Start of Given data
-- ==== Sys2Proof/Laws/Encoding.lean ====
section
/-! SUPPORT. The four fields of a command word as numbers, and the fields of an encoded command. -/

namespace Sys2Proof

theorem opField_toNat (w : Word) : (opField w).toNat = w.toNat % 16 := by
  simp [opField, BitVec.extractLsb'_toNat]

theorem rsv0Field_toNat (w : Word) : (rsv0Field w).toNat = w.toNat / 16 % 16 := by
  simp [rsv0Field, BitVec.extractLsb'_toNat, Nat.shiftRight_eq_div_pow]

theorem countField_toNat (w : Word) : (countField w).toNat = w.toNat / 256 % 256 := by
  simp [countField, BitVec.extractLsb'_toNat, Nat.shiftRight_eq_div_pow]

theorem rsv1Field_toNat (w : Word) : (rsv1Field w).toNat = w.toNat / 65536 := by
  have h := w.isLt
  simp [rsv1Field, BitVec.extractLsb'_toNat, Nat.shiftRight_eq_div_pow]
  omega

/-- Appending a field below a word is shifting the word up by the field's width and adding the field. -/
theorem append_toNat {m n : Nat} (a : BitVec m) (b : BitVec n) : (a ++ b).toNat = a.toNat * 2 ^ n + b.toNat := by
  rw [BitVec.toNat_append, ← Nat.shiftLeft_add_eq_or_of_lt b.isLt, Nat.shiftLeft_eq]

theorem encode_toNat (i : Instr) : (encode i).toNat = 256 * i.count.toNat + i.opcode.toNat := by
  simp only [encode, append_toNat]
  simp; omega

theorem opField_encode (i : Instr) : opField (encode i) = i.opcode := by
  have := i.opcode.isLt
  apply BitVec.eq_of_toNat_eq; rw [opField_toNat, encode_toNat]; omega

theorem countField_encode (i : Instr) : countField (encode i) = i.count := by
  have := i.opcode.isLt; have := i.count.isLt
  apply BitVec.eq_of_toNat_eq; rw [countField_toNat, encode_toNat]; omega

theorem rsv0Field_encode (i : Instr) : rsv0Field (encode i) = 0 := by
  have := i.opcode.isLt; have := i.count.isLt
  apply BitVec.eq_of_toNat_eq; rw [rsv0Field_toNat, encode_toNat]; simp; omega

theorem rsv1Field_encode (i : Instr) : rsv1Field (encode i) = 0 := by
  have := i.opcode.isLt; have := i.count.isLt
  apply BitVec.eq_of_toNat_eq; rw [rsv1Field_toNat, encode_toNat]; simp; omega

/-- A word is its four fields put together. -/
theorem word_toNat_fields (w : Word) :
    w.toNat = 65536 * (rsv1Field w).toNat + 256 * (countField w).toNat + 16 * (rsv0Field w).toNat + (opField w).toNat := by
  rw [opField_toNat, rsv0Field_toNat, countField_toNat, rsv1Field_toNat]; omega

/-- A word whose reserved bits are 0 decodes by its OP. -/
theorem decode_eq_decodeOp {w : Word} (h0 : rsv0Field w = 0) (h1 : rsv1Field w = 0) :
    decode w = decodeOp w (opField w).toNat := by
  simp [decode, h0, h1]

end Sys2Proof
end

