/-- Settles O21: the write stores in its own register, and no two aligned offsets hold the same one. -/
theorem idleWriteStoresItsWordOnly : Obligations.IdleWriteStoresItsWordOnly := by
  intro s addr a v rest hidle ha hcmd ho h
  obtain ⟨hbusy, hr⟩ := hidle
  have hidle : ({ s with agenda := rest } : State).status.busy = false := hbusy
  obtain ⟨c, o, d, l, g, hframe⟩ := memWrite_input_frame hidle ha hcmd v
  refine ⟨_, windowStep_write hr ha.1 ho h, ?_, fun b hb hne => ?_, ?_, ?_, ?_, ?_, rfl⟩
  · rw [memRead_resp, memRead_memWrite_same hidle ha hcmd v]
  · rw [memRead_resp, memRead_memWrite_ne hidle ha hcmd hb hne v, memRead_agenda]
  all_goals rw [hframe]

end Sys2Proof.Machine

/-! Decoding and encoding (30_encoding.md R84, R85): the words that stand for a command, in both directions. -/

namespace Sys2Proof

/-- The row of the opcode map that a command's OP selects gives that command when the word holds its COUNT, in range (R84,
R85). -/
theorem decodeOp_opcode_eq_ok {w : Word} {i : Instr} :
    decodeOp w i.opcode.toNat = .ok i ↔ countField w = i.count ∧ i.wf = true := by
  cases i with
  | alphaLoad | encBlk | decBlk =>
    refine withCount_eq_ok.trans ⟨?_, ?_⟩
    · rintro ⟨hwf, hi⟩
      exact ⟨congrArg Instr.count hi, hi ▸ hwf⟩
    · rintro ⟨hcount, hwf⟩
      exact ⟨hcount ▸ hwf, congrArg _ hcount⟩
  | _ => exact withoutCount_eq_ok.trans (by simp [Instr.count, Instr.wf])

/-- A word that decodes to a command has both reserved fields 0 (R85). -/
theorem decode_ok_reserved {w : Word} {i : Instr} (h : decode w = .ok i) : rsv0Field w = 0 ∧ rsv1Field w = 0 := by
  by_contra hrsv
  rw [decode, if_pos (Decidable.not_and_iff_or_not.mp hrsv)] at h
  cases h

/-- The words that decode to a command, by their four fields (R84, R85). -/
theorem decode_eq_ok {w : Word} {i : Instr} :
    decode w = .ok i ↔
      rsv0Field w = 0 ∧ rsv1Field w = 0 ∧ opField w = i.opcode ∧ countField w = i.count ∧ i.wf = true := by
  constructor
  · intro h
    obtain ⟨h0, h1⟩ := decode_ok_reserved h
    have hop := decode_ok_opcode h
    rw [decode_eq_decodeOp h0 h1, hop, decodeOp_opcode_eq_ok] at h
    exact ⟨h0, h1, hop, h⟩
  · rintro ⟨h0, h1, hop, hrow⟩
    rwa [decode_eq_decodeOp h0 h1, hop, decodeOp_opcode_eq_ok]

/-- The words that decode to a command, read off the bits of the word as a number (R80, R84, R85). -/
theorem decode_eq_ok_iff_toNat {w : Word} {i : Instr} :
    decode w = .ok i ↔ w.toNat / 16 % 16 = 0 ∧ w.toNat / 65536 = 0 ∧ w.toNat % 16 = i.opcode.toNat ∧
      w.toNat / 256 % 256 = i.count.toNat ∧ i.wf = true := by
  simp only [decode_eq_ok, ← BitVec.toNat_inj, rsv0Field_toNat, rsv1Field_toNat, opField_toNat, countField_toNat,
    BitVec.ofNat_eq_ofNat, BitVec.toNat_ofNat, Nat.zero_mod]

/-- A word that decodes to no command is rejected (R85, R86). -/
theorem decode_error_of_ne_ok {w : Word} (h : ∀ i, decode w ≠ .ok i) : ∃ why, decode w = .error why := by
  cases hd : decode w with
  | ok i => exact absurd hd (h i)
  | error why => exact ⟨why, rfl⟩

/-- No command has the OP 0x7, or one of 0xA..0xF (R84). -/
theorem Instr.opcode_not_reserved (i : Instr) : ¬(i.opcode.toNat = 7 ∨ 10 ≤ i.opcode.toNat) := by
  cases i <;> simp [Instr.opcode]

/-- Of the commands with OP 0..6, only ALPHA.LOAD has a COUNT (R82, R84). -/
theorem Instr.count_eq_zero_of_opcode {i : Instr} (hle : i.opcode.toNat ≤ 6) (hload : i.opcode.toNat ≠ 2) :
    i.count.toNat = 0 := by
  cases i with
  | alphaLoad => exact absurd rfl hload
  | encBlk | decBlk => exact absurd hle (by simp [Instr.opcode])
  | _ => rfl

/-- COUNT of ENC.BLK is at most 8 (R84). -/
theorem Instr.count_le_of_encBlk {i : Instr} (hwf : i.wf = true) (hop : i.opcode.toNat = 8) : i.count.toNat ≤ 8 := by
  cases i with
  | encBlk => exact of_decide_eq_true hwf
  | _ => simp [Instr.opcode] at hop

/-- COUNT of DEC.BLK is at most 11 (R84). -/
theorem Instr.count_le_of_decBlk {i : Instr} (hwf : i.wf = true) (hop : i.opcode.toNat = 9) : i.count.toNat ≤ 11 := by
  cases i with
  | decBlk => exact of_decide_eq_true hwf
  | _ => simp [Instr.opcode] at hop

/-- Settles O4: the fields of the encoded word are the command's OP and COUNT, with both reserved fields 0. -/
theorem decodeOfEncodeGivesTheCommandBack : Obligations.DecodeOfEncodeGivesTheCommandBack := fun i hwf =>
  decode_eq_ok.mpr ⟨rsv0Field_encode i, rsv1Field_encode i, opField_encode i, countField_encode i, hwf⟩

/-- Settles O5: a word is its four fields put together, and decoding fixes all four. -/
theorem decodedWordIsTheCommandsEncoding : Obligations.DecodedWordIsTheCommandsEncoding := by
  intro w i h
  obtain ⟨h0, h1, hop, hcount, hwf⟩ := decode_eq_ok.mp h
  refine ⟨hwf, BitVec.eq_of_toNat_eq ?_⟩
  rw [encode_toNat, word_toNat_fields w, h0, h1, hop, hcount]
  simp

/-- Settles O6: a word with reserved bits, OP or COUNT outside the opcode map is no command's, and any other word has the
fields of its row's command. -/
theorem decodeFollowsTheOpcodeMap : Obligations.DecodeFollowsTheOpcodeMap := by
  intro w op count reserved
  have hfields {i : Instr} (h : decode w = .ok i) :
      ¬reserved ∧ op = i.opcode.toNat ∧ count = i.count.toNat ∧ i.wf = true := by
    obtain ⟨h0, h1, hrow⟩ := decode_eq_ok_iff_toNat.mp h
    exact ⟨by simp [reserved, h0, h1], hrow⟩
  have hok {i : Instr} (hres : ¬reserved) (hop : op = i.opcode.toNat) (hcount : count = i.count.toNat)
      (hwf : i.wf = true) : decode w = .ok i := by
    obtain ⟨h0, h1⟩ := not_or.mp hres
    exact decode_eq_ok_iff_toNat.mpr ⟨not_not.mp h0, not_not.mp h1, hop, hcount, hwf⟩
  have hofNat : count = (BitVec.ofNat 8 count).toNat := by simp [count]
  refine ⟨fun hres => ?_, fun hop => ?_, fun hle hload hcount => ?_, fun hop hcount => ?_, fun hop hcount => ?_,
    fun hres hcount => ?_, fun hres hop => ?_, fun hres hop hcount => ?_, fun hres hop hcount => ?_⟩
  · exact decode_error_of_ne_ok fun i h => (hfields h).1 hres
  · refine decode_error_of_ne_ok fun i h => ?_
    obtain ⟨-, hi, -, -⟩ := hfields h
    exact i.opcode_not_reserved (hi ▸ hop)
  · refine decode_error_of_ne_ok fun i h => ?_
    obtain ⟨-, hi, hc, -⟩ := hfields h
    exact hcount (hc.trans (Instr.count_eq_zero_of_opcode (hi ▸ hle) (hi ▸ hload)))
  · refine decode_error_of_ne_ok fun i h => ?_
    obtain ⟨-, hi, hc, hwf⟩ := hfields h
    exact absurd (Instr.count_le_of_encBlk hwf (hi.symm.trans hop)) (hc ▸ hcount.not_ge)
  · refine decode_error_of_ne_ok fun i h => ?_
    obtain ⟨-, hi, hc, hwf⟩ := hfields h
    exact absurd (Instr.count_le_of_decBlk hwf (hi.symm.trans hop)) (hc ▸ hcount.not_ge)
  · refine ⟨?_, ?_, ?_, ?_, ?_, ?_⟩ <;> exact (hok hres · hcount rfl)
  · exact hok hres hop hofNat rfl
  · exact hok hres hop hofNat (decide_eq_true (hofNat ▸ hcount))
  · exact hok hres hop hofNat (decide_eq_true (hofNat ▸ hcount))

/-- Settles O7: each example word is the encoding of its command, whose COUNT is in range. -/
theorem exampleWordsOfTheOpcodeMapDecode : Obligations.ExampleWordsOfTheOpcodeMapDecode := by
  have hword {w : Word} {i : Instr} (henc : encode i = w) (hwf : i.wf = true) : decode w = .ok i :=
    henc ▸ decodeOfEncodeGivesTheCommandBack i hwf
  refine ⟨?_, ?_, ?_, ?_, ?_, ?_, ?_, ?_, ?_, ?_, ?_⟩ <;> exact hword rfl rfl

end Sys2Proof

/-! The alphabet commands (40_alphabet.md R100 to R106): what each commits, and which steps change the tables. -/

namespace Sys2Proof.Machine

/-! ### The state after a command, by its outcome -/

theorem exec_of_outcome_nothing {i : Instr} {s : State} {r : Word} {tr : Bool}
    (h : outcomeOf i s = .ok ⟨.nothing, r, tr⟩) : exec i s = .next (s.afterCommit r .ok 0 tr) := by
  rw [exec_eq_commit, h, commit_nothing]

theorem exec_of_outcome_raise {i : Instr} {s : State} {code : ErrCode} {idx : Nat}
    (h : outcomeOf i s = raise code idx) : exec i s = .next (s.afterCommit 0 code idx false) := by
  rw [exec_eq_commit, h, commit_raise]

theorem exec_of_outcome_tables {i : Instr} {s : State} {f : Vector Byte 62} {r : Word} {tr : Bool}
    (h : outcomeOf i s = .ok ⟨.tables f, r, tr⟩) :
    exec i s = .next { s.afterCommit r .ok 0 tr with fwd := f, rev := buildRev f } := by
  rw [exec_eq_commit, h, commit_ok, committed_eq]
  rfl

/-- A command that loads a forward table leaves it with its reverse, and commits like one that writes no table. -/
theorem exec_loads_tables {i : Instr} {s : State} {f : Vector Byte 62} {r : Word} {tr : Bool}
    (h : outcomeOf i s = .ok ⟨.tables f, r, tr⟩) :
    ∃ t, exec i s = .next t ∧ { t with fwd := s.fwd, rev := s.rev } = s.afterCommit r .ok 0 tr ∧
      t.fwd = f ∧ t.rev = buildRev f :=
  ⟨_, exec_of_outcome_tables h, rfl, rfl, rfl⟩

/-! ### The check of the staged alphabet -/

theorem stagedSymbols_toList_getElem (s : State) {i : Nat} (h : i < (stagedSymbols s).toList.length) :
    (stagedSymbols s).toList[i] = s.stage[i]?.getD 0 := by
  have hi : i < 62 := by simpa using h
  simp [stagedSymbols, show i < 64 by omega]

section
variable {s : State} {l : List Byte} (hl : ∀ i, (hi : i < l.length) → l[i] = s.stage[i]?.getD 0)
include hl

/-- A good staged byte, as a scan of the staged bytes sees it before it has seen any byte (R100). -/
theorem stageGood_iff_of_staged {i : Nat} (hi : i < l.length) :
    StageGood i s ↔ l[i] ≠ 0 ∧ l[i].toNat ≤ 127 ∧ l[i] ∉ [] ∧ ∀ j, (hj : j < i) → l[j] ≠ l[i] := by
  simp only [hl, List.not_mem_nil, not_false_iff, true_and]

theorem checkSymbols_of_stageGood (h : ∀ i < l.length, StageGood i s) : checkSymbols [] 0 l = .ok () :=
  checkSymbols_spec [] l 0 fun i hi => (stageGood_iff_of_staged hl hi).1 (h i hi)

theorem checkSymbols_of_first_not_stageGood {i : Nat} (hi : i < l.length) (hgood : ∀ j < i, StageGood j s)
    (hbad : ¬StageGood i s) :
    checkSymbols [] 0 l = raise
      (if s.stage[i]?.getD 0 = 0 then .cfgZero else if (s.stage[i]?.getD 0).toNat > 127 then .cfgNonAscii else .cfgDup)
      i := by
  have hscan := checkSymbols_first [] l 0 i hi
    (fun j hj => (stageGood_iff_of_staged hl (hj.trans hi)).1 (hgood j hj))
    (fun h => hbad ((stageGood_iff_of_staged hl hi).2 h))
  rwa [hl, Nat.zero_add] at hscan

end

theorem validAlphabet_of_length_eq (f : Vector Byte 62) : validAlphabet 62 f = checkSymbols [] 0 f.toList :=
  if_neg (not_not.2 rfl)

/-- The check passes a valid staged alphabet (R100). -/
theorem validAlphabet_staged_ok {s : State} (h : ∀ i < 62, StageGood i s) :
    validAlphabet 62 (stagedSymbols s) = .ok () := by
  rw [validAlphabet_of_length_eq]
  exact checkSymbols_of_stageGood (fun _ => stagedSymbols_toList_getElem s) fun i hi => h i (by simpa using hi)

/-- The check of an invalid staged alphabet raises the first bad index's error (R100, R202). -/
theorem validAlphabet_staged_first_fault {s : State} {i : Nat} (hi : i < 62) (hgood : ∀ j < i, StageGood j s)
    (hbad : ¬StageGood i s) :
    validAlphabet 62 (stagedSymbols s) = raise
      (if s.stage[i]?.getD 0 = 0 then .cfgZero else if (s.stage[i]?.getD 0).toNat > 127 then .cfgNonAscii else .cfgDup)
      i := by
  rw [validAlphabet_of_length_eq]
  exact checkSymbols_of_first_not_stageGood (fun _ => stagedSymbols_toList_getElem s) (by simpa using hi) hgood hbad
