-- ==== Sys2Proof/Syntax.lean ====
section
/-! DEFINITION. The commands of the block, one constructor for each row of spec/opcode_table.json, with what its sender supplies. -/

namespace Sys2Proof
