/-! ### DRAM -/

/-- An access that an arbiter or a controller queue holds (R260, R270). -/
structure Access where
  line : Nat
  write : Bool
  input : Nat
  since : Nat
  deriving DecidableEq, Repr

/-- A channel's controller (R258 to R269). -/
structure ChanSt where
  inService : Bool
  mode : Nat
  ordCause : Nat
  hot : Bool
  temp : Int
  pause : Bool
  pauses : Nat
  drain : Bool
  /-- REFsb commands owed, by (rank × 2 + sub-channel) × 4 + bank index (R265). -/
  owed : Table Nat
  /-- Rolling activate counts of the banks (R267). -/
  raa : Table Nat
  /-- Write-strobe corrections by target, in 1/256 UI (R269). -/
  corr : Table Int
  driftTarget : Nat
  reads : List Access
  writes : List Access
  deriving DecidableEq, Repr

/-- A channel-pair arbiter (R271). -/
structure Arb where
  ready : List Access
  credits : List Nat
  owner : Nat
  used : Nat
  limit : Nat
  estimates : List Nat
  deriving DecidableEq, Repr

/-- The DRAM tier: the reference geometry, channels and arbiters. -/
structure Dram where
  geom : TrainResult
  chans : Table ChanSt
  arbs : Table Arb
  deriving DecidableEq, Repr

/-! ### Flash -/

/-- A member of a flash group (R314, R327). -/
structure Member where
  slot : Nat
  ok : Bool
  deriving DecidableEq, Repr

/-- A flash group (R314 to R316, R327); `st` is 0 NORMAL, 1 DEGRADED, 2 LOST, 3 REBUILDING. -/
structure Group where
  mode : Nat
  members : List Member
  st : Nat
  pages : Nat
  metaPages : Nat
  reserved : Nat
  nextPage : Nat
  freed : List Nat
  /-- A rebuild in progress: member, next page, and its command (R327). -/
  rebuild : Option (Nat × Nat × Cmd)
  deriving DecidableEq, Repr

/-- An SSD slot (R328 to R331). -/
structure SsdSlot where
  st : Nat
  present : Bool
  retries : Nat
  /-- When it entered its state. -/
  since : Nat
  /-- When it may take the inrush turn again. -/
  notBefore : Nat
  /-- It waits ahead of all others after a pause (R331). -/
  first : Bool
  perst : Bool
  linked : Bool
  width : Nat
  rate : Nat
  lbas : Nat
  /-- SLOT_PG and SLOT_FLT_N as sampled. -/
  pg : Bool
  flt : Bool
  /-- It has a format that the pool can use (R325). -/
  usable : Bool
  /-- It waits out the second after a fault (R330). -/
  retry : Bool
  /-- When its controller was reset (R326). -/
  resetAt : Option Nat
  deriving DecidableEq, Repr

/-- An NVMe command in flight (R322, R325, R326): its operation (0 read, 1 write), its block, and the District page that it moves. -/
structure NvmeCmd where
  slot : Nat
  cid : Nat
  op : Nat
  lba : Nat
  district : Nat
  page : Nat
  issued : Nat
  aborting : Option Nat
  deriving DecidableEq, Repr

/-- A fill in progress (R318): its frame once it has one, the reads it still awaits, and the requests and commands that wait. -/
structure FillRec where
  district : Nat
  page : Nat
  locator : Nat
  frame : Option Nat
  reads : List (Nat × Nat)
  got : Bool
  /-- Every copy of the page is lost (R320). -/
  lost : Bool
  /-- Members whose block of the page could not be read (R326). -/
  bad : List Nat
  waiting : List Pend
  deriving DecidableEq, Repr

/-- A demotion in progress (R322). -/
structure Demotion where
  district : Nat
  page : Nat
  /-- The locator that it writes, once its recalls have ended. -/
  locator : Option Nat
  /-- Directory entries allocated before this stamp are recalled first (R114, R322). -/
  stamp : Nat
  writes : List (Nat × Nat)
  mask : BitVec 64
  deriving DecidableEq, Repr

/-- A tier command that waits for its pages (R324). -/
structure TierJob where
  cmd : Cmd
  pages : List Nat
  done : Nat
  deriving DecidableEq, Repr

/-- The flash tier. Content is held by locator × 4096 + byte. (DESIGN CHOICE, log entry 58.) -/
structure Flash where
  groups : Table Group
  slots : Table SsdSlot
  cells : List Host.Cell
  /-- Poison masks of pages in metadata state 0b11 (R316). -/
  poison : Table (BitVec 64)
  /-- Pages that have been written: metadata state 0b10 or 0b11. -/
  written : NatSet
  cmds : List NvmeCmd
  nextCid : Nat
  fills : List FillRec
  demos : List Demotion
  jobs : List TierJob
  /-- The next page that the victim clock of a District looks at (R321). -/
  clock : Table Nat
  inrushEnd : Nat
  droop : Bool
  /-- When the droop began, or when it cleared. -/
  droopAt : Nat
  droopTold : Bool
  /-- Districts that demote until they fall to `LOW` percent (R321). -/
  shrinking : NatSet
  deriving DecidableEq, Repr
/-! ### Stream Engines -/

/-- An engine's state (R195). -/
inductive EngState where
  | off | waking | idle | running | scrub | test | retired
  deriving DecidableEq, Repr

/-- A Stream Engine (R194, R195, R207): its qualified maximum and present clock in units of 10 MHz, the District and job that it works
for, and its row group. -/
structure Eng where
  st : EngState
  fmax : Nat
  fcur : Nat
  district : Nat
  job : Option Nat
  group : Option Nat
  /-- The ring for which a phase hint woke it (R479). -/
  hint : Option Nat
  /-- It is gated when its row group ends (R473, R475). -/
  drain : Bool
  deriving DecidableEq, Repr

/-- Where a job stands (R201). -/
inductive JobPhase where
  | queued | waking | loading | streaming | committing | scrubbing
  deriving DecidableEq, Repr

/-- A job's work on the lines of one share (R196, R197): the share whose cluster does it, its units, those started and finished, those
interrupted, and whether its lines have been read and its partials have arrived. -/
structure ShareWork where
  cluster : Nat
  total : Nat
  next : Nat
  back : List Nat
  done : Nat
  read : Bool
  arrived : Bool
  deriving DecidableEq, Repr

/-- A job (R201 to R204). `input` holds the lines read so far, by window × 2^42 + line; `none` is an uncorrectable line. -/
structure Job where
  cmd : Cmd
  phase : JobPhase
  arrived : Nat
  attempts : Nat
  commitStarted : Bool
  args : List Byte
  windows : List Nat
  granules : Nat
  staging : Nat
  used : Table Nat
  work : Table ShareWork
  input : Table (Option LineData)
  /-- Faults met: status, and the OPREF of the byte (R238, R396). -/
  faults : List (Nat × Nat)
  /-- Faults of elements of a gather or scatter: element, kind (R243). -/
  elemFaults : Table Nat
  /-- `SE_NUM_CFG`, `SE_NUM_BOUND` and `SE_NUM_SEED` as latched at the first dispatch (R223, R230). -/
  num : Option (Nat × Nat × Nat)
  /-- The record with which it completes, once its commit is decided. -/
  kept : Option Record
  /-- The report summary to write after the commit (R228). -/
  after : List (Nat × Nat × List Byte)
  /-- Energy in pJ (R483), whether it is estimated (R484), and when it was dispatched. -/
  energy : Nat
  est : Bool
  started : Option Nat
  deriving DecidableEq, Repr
End of Given data
(Assigned task)
Return, unchanged, the run of lines above that opens with the line containing "arbs : Table Arb" and closes with the line containing "structure NvmeCmd where". Include both.

(Your solution)
  arbs : Table Arb
  deriving DecidableEq, Repr

/-! ### Flash -/

/-- A member of a flash group (R314, R327). -/
structure Member where
  slot : Nat
  ok : Bool
  deriving DecidableEq, Repr

/-- A flash group (R314 to R316, R327); `st` is 0 NORMAL, 1 DEGRADED, 2 LOST, 3 REBUILDING. -/
structure Group where
  mode : Nat
  members : List Member
  st : Nat
  pages : Nat
  metaPages : Nat
  reserved : Nat
  nextPage : Nat
  freed : List Nat
  /-- A rebuild in progress: member, next page, and its command (R327). -/
  rebuild : Option (Nat × Nat × Cmd)
  deriving DecidableEq, Repr

/-- An SSD slot (R328 to R331). -/
structure SsdSlot where
  st : Nat
  present : Bool
  retries : Nat
  /-- When it entered its state. -/
  since : Nat
  /-- When it may take the inrush turn again. -/
  notBefore : Nat
  /-- It waits ahead of all others after a pause (R331). -/
  first : Bool
  perst : Bool
  linked : Bool
  width : Nat
  rate : Nat
  lbas : Nat
  /-- SLOT_PG and SLOT_FLT_N as sampled. -/
  pg : Bool
  flt : Bool
  /-- It has a format that the pool can use (R325). -/
  usable : Bool
  /-- It waits out the second after a fault (R330). -/
  retry : Bool
  /-- When its controller was reset (R326). -/
  resetAt : Option Nat
  deriving DecidableEq, Repr

/-- An NVMe command in flight (R322, R325, R326): its operation (0 read, 1 write), its block, and the District page that it moves. -/
structure NvmeCmd where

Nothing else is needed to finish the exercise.